• [Exercise]: Everything from the top of the data below through the line with "let t := f s" should be duplicated exactly, and nothing past it.

Segment Open

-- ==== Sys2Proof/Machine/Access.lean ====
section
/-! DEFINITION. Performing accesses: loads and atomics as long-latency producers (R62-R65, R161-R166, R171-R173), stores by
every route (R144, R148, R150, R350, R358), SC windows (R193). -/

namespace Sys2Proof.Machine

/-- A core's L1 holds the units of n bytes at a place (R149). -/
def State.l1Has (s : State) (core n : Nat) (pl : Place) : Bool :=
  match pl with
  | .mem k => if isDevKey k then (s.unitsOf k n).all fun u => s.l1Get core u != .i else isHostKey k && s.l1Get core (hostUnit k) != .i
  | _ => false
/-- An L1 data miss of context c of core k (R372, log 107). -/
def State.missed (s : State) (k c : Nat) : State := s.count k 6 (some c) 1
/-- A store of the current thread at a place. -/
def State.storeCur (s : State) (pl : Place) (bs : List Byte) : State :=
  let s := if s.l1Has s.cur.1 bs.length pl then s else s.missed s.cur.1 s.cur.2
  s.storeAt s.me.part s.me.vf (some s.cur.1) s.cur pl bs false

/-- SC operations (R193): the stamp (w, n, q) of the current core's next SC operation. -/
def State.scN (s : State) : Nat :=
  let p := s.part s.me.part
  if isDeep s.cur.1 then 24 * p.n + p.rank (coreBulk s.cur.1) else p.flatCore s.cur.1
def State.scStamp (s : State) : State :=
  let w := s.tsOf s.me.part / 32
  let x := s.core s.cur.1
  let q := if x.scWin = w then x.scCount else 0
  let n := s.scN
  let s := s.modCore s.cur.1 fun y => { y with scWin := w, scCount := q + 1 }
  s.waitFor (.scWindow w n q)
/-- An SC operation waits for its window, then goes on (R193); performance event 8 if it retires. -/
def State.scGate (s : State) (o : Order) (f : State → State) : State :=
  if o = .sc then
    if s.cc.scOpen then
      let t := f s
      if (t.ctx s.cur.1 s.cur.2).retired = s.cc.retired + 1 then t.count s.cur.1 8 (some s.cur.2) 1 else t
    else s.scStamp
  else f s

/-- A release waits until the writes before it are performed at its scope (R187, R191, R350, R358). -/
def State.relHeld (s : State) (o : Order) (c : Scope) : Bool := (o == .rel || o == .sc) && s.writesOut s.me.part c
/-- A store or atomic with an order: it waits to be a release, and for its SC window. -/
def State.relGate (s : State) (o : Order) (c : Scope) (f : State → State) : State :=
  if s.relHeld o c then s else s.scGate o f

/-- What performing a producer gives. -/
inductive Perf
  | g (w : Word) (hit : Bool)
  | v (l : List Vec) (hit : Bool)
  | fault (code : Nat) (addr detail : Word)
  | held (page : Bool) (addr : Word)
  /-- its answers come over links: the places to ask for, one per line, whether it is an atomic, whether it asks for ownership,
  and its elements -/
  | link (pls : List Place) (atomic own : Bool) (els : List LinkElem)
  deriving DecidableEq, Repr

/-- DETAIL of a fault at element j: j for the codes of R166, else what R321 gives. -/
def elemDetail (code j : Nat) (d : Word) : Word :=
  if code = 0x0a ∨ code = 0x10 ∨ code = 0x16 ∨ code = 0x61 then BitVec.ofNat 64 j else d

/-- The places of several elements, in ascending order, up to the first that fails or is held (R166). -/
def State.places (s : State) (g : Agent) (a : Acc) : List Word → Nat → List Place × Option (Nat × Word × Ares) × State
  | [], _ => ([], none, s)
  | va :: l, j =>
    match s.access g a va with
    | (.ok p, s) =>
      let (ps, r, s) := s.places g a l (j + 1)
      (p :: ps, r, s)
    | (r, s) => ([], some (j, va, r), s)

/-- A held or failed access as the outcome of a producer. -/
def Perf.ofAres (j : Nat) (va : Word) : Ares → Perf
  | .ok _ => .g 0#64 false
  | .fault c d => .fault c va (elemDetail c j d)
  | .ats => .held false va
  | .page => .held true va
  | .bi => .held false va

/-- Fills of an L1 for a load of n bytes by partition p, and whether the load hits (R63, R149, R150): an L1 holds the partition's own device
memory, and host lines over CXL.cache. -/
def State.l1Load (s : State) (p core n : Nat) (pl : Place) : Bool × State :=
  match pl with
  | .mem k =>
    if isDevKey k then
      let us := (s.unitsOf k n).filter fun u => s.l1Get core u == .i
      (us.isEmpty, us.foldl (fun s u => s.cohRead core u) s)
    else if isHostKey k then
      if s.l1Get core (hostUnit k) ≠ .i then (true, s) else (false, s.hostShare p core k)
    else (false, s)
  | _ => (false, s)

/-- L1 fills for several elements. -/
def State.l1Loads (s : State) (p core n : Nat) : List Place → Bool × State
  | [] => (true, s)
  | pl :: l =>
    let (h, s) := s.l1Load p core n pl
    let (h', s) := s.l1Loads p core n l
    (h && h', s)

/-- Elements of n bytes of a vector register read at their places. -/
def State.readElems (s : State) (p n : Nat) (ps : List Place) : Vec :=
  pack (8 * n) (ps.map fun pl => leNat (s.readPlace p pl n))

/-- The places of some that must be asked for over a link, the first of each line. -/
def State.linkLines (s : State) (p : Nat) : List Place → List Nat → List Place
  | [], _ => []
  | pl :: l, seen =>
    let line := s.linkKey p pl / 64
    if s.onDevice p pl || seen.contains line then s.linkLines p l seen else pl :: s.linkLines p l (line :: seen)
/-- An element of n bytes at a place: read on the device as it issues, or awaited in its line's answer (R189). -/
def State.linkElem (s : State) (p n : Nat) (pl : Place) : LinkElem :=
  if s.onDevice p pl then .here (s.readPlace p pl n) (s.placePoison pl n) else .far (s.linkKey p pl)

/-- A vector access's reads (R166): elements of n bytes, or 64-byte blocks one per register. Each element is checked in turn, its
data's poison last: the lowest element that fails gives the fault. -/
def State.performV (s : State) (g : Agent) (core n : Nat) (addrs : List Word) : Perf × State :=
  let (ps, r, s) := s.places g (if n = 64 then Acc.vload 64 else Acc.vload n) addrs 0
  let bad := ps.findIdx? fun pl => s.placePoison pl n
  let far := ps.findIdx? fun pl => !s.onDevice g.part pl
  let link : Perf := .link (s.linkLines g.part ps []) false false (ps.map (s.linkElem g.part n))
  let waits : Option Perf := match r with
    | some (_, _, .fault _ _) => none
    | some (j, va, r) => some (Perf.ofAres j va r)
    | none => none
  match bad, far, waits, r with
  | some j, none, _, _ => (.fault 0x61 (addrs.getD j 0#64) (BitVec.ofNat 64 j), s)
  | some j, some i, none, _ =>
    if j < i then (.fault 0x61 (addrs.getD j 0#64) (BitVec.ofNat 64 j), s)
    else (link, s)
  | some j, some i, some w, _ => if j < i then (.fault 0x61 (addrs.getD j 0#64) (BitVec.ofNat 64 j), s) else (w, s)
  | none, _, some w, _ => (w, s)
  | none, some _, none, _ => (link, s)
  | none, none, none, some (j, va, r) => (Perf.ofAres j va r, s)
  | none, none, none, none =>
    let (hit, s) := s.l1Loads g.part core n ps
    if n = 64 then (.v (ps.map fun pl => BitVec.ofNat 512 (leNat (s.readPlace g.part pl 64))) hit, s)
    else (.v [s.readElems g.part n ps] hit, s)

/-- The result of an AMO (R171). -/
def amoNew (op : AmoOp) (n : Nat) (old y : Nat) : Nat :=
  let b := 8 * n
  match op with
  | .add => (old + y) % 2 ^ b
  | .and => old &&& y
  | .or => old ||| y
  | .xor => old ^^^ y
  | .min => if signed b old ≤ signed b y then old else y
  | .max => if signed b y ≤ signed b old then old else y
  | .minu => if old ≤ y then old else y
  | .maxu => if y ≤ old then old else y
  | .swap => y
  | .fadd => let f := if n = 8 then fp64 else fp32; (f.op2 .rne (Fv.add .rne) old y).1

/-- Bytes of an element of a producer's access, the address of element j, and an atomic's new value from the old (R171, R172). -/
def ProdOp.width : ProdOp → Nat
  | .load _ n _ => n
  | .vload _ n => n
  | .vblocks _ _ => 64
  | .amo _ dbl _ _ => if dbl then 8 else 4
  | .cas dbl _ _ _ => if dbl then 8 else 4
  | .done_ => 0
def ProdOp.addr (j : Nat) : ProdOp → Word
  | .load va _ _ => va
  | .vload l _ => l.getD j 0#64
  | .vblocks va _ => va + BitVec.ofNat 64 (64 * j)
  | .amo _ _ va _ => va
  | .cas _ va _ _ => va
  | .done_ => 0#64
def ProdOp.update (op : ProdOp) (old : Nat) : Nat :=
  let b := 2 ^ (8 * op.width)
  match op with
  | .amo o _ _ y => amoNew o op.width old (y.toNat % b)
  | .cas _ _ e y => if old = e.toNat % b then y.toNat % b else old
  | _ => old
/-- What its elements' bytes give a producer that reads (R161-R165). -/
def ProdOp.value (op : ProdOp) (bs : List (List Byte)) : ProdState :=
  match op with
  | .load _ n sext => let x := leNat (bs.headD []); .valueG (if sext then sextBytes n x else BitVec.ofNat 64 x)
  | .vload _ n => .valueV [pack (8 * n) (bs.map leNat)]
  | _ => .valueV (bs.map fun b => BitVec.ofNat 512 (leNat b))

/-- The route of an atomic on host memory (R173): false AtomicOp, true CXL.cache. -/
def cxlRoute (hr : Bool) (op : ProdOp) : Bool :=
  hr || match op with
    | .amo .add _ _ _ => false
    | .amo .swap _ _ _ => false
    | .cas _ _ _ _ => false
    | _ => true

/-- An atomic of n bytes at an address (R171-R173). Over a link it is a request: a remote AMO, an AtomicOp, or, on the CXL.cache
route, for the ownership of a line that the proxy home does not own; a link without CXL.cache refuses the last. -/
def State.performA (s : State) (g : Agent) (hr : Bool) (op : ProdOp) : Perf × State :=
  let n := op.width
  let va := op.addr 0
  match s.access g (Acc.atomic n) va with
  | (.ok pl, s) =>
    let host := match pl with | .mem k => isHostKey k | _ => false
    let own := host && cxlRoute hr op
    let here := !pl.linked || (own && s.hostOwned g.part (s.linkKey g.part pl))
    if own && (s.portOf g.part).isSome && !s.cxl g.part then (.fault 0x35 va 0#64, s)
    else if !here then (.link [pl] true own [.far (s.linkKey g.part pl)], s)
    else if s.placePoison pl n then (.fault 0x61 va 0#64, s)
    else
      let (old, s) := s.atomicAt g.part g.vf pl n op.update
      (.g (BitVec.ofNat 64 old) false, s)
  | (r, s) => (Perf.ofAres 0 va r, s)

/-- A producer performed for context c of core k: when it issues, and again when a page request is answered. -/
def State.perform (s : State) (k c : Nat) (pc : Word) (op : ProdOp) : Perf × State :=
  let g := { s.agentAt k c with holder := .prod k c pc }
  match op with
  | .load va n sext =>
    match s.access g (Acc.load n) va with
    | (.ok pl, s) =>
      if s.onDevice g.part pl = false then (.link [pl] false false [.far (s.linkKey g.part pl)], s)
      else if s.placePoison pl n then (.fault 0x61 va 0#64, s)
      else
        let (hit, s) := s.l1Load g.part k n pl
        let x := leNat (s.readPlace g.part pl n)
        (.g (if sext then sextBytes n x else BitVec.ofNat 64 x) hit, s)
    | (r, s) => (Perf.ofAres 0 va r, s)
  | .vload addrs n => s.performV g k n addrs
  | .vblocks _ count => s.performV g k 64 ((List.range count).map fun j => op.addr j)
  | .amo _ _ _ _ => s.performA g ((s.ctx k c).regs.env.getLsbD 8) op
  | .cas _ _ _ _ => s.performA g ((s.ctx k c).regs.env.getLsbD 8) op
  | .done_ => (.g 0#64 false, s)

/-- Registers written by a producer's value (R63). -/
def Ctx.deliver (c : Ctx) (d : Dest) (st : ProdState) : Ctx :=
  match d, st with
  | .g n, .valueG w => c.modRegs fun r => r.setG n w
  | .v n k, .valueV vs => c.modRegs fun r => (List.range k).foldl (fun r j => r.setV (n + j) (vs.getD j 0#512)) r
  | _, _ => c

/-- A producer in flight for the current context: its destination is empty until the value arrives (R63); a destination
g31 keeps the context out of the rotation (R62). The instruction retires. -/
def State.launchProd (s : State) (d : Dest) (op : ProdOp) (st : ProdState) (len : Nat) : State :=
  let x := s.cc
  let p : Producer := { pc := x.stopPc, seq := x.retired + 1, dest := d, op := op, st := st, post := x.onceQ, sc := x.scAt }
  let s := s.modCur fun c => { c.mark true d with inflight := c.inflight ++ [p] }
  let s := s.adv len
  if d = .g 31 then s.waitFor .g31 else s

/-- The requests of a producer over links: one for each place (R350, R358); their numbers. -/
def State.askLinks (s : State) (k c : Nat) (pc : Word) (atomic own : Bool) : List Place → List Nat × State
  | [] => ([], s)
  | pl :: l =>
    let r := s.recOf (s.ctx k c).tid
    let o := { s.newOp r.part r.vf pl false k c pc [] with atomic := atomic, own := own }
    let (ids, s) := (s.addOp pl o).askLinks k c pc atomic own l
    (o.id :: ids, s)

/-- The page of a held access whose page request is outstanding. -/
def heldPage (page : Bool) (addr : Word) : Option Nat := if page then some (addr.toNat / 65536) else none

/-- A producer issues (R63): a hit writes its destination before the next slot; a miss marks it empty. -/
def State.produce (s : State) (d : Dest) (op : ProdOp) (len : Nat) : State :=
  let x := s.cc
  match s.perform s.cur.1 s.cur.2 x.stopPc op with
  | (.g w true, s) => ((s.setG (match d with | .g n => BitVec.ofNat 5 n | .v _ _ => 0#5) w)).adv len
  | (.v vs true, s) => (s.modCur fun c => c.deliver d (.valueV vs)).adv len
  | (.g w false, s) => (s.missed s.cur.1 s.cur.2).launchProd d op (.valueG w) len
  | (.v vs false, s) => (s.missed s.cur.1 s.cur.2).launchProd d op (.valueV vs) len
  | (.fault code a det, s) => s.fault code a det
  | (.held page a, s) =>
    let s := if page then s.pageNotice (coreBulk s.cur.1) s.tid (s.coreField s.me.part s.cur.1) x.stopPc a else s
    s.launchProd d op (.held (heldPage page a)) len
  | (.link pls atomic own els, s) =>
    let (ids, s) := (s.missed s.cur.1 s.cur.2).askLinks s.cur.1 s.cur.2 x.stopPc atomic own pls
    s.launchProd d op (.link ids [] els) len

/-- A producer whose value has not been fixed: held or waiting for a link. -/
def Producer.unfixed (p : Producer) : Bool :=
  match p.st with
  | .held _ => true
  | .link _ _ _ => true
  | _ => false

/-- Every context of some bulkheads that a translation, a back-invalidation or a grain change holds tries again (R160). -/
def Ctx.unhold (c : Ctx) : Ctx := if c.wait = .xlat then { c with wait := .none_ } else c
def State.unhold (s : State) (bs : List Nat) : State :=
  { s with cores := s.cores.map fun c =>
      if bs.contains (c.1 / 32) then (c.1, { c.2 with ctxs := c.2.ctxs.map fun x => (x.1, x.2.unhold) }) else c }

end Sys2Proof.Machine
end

Segment Closed

• [Your solution]:
-- ==== Sys2Proof/Machine/Access.lean ====
section
/-! DEFINITION. Performing accesses: loads and atomics as long-latency producers (R62-R65, R161-R166, R171-R173), stores by
every route (R144, R148, R150, R350, R358), SC windows (R193). -/

namespace Sys2Proof.Machine

/-- A core's L1 holds the units of n bytes at a place (R149). -/
def State.l1Has (s : State) (core n : Nat) (pl : Place) : Bool :=
  match pl with
  | .mem k => if isDevKey k then (s.unitsOf k n).all fun u => s.l1Get core u != .i else isHostKey k && s.l1Get core (hostUnit k) != .i
  | _ => false
/-- An L1 data miss of context c of core k (R372, log 107). -/
def State.missed (s : State) (k c : Nat) : State := s.count k 6 (some c) 1
/-- A store of the current thread at a place. -/
def State.storeCur (s : State) (pl : Place) (bs : List Byte) : State :=
  let s := if s.l1Has s.cur.1 bs.length pl then s else s.missed s.cur.1 s.cur.2
  s.storeAt s.me.part s.me.vf (some s.cur.1) s.cur pl bs false

/-- SC operations (R193): the stamp (w, n, q) of the current core's next SC operation. -/
def State.scN (s : State) : Nat :=
  let p := s.part s.me.part
  if isDeep s.cur.1 then 24 * p.n + p.rank (coreBulk s.cur.1) else p.flatCore s.cur.1
def State.scStamp (s : State) : State :=
  let w := s.tsOf s.me.part / 32
  let x := s.core s.cur.1
  let q := if x.scWin = w then x.scCount else 0
  let n := s.scN
  let s := s.modCore s.cur.1 fun y => { y with scWin := w, scCount := q + 1 }
  s.waitFor (.scWindow w n q)
/-- An SC operation waits for its window, then goes on (R193); performance event 8 if it retires. -/
def State.scGate (s : State) (o : Order) (f : State → State) : State :=
  if o = .sc then
    if s.cc.scOpen then
      let t := f s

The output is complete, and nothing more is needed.